EXERCISE DETAILS: Your answer should consist only of the lines below from the one with "dataCrc : Option Nat" through the one with "in RFQ_BANK_STAT. -/", copied exactly.

INPUT RECORDS:

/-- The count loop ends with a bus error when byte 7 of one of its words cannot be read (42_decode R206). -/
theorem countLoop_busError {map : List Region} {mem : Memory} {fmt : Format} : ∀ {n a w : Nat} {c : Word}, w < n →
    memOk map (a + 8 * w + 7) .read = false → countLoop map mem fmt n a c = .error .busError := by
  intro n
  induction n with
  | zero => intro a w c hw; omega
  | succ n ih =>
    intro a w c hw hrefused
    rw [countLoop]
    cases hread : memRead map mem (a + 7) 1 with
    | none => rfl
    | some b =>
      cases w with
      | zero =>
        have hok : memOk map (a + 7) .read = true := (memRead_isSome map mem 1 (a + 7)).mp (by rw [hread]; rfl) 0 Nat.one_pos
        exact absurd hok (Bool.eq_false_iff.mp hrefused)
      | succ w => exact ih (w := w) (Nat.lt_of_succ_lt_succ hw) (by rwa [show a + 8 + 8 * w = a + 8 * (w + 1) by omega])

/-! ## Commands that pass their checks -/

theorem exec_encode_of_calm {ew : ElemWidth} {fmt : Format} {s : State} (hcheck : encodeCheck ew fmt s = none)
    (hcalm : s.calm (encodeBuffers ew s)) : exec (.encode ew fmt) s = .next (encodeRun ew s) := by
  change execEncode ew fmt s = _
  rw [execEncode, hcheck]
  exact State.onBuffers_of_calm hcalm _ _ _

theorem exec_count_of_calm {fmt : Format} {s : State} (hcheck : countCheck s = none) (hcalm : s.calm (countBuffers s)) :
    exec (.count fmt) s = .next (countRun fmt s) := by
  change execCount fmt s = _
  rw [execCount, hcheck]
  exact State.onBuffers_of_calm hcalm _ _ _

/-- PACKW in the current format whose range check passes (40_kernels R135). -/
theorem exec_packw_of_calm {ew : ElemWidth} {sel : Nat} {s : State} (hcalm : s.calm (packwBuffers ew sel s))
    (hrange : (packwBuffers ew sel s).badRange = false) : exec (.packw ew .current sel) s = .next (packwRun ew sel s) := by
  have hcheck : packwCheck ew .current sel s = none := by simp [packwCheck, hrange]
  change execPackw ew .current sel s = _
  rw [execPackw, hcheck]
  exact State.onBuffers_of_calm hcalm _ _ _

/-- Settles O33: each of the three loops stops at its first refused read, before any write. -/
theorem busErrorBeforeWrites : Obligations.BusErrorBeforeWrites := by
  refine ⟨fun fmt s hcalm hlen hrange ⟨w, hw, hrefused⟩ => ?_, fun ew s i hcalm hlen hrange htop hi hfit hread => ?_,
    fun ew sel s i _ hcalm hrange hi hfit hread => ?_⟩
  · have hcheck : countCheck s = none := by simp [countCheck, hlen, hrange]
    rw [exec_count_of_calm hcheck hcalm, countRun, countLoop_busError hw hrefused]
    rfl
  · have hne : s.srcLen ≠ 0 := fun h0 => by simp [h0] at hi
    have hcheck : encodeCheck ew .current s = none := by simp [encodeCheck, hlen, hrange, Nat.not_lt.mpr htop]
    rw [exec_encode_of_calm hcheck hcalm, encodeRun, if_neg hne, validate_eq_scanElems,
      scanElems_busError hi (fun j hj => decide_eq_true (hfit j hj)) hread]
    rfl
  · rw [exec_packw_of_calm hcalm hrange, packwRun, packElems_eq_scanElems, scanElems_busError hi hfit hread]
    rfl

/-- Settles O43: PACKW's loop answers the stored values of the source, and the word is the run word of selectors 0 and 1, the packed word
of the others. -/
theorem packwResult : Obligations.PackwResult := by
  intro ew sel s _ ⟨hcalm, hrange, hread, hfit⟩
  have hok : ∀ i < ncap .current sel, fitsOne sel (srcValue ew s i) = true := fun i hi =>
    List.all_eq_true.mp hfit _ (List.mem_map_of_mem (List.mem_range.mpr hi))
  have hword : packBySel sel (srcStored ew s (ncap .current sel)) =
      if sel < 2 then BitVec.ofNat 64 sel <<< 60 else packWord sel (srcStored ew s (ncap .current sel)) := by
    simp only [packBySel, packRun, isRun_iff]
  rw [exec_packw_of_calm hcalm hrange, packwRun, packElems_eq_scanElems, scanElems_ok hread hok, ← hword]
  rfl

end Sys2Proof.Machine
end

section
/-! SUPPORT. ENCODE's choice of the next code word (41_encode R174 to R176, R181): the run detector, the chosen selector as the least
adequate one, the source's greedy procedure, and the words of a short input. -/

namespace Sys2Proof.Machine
--
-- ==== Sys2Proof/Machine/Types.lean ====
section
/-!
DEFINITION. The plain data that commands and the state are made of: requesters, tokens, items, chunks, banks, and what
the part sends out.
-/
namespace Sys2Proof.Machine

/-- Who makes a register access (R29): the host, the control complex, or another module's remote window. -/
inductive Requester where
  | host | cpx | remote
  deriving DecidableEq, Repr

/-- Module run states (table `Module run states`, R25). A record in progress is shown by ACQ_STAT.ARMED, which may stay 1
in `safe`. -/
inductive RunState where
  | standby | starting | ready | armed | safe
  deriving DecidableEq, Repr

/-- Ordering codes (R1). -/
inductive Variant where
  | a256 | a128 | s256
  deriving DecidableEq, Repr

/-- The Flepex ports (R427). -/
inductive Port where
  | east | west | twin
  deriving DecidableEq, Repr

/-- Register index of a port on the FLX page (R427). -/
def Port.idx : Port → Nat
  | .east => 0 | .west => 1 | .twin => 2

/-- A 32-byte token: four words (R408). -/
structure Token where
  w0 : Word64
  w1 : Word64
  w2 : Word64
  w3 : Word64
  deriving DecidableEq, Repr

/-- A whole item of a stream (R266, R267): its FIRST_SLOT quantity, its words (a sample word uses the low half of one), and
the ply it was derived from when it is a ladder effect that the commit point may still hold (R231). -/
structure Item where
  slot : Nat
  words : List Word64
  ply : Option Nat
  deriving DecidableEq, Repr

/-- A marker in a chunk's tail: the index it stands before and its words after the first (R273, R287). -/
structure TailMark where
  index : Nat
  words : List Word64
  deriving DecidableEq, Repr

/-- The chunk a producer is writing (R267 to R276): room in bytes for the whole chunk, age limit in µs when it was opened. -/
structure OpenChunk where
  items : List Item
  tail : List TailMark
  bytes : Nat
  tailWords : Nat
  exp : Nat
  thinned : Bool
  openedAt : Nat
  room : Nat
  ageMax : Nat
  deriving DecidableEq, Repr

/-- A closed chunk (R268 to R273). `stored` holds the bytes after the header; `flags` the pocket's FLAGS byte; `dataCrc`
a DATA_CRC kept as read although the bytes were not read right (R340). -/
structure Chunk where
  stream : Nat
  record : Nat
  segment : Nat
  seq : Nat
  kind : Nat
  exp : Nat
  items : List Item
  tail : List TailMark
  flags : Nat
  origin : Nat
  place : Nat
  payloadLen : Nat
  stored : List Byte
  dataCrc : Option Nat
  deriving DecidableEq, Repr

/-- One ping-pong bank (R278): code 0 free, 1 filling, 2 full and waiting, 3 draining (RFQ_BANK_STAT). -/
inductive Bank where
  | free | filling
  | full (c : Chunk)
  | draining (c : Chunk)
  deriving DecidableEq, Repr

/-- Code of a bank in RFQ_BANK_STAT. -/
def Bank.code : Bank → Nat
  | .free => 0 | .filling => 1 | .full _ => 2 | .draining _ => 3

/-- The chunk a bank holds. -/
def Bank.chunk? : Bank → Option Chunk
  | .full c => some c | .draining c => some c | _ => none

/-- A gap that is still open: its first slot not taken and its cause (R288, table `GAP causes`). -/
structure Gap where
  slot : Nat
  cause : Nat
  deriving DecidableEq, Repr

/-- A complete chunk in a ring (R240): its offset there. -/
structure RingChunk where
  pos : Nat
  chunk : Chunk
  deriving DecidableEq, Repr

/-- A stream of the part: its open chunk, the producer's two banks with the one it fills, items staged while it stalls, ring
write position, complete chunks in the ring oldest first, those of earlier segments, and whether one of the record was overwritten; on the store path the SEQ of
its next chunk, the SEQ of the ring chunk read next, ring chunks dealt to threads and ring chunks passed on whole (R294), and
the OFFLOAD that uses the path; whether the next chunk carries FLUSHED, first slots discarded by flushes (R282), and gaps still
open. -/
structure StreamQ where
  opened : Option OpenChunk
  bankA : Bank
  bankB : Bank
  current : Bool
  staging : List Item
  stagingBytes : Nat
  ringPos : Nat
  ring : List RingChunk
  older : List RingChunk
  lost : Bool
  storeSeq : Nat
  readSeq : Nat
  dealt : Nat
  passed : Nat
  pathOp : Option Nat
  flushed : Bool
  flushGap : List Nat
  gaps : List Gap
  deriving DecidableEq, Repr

ANSWER FOR THIS EXERCISE:
  dataCrc : Option Nat
  deriving DecidableEq, Repr

/-- One ping-pong bank (R278): code 0 free, 1 filling, 2 full and waiting, 3 draining (RFQ_BANK_STAT). -/
inductive Bank where
  | free | filling
  | full (c : Chunk)
  | draining (c : Chunk)
  deriving DecidableEq, Repr

/-- Code of a bank in RFQ_BANK_STAT. -/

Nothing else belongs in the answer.